= Thomas Howard Fellows =

Australian politician

Thomas Howard Fellows (October 1822 – 8 April 1878) was an English rower and an Australian politician and Judge of the Supreme Court of Victoria.

==Early life in England==
Fellows was born at Rickmansworth, Hertfordshire, the son of Thomas Fellows, solicitor, and his wife Mary Howard. He was educated at Eton College and then worked with his father. He studied in Pleaders' chambers and was later assistant to the master pleader, Thomas Chitty. In 1847 he published The Law of Costs as Affected by the Small Debts Act and Other Statutes. Fellows was also an enthusiastic rower and rowed for Leander Club. In 1846, he was runner up in the Diamond Challenge Sculls to Edward Moon and with E Fellows as partner runner up in Silver Wherries.
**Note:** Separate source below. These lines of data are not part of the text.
theorem frame_putQ (s : State) (b : Bool) : Frame { srBits := [8] } s (s.putQ b) where
  regs _ _ := rfl
  others _ _ := rfl
  specials r hr _ := by cases r <;> first | rfl | exact absurd rfl hr
  base _ := rfl
  status k hk := by simp only [State.putQ, getLsbD_putBit]; rw [if_neg (by simp_all)]
  fregs _ _ := rfl
  memory _ _ := rfl
  tags := rfl
  asleep := rfl
  irqInput := rfl
  params := rfl

theorem frame_putM (s : State) (b : Bool) : Frame { srBits := [9] } s (s.putM b) where
  regs _ _ := rfl
  others _ _ := rfl
  specials r hr _ := by cases r <;> first | rfl | exact absurd rfl hr
  base _ := rfl
  status k hk := by simp only [State.putM, getLsbD_putBit]; rw [if_neg (by simp_all)]
  fregs _ _ := rfl
  memory _ _ := rfl
  tags := rfl
  asleep := rfl
  irqInput := rfl
  params := rfl

theorem frame_putDQ (s : State) (b : Bool) : Frame { srBits := [20] } s (s.putDQ b) where
  regs _ _ := rfl
  others _ _ := rfl
  specials r hr _ := by cases r <;> first | rfl | exact absurd rfl hr
  base _ := rfl
  status k hk := by simp only [State.putDQ, getLsbD_putBit]; rw [if_neg (by simp_all)]
  fregs _ _ := rfl
  memory _ _ := rfl
  tags := rfl
  asleep := rfl
  irqInput := rfl
  params := rfl

theorem frame_writeSpecial (s : State) {r : Special} (hr : r ≠ .sr) {w : Nat} (v : BitVec w) :
    Frame { specials := [r] } s (s.writeSpecial r v) := by
  have hsr : (s.writeSpecial r v).sr = s.sr := by cases r <;> first | rfl | exact absurd rfl hr
  have hfr : (s.writeSpecial r v).fr = s.fr := by cases r <;> first | rfl | exact absurd rfl hr
  constructor
  · intro j _; simp [State.reg, State.regAt]
  · intro j _; simp [State.otherReg, State.otherAt]
  · intro q _ hq; exact State.special_writeSpecial_of_ne s v (by simpa using hq)
  · intro hq; simp [Ne.symm (by simpa using hq : Special.vbr ≠ r)]
  · intro k _; rw [hsr]
  · intro j _; simp only [State.freg, hfr]
  all_goals simp

theorem frame_putFreg (s : State) (i : FReg) (r : Reg64) : Frame { fregs := [i] } s (s.putFreg i r) where
  regs _ _ := rfl
  others _ _ := rfl
  specials r _ _ := by cases r <;> rfl
  base _ := rfl
  status _ _ := rfl
  fregs j hj := (s.freg_putFreg i j r).trans (if_neg (by simpa using hj))
  memory _ _ := rfl
  tags := rfl
  asleep := rfl
  irqInput := rfl
  params := rfl

theorem frame_setF32 (s : State) (i : FReg) (v : BitVec 32) : Frame { fregs := [i] } s (s.setF32 i v) where
  regs _ _ := rfl
  others _ _ := rfl
  specials r _ _ := by cases r <;> rfl
  base _ := rfl
  status _ _ := rfl
  fregs j hj := (s.freg_setF32 i j v).trans (if_neg (by simpa using hj))
  memory _ _ := rfl
  tags := rfl
  asleep := rfl
  irqInput := rfl
  params := rfl

/-- An FPU result touches the registers of its field only. -/
theorem frame_fvSet (s : State) (md : FpMode) (i : FReg) (v : BitVec md.format.width) :
    Frame { fregs := s.fpRegs md i } s (s.fvSet md i v) := by
  cases md with
  | single => exact frame_setF32 s i v
  | double => exact frame_putFreg s i _
  | split =>
    refine Frame.trans (frame_setF32 s (s.highOf i) (v.extractLsb' 32 32)) (frame_setF32 _ (s.lowOf i) (v.extractLsb' 0 32))
      (.inl rfl) ?_ ?_ ?_ ?_ ?_ rfl <;> simp [State.fpRegs]

/-- A store in a canonical memory touches its bytes only. -/
theorem frame_putBytes (s : State) (hm : Memory.wf s.mem) (o : ByteOrder) (a : BitVec 64) (count v : Nat) :
    Frame { stored := [(a, count)] } s (s.putBytes o a count v) where
  regs _ _ := rfl
  others _ _ := rfl
  specials r _ _ := by cases r <;> rfl
  base _ := rfl
  status _ _ := rfl
  fregs _ _ := rfl
  memory x hx := Memory.read_writeBytes_of_outside hm (by simpa using hx (a, count) (by simp))
  tags := rfl
  asleep := rfl
  irqInput := rfl
  params := rfl

theorem frame_putFpulLow (s : State) (o : OpenWidth) (v : BitVec 64) : Frame { specials := [.fpul] } s (s.putFpulLow o v) where
  regs _ _ := rfl
  others _ _ := rfl
  specials r _ hr := by cases r <;> first | rfl | simp at hr
  base _ := rfl
  status _ _ := rfl
  fregs _ _ := rfl
  memory _ _ := rfl
  tags := rfl
  asleep := rfl
  irqInput := rfl
  params := rfl

/-- What the advance past an instruction says, for a state that has the delay slot, the program counter and `SR.AQ` of the state
before. -/
theorem advances_advance {s t : State} (len : BitVec 64) (hpc : t.pc = s.pc) (hslot : t.slot = s.slot) (haq : t.aq = s.aq) :
    Advances len s (t.advance len) where
  target sl h := by simp only [State.advance, hslot, h, State.ea, haq]
  next h := by simp only [State.advance, hslot, h, State.pcPlus, State.ea, haq, hpc]
  slot := rfl

/-- The memory stays canonical and a value reads back where its bytes were stored. -/
theorem State.valueAt_putBytes (s : State) (hm : Memory.wf s.mem) (o : ByteOrder) (a : BitVec 64) (count v : Nat) :
    ((s.putBytes o a count v).valueAt o a count).toNat = v % 2 ^ (8 * count) := by
  have h := Memory.readBytes_writeBytes (m := s.mem) (a := a.toNat) (bs := o.bytes count v) hm
  rw [ByteOrder.length_bytes] at h
  simp only [State.valueAt, State.putBytes, h, ByteOrder.value_bytes, BitVec.toNat_ofNat, Nat.mod_mod]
He was also unsuccessful in the Wingfield Sculls. In 1847 he was runner up in Silver Wherries with T Pollock. He was one of the signatories to the revised rules for the Wingfield Sculls in 1848. In 1849 he was a member of the Leander crew which won the Stewards' Challenge Cup. In 1850 he was runner up with C L Vaughan in Silver Goblets at Henley to James John Hornby and Joseph William Chitty who was the son of Thomas Chitty.

Fellows took out a certificate as a special pleader and practised until called to the Bar in November 1852. Shortly after, he sailed to Australia in the Kent.

==Political career in Australia==
In April 1853 Fellows arrived in Melbourne, and was admitted to the Victorian Bar in May. He considered seeking a police magistracy, but in time was appointed standing counsel to the Pastoral Association. He was a keen sportsman and in Melbourne often rowed on the Yarra River and played football with the South Yarra Football Club.

In September 1854 Fellows was elected to the Victorian Legislative Council for Loddon. He succeeded Robert Molesworth as Solicitor-General in the government of William Haines in June 1856. In August 1856 he stood unsuccessfully for Central Province but was elected for the Electoral district of St Kilda in September. In February 1857 he became briefly Attorney General in succession to William Stawell. He was then Solicitor-General in the second Haines ministry from April 1857 to March 1858. He was elected for Central Province in May 1858 by one vote and served in the ministry of William Nicholson without portfolio from October 1859 to November 1860. In October 1863 he became Postmaster-General in the ministry of James McCulloch but withdrew in March 1864. Fellows was also a councillor for Prahran, Victoria from 1861 to 1864 and in 1863 was elected one of the first borough councillors of Queenscliff, Victoria where he spent his summers. He became mayor of Queenscliff in 1865.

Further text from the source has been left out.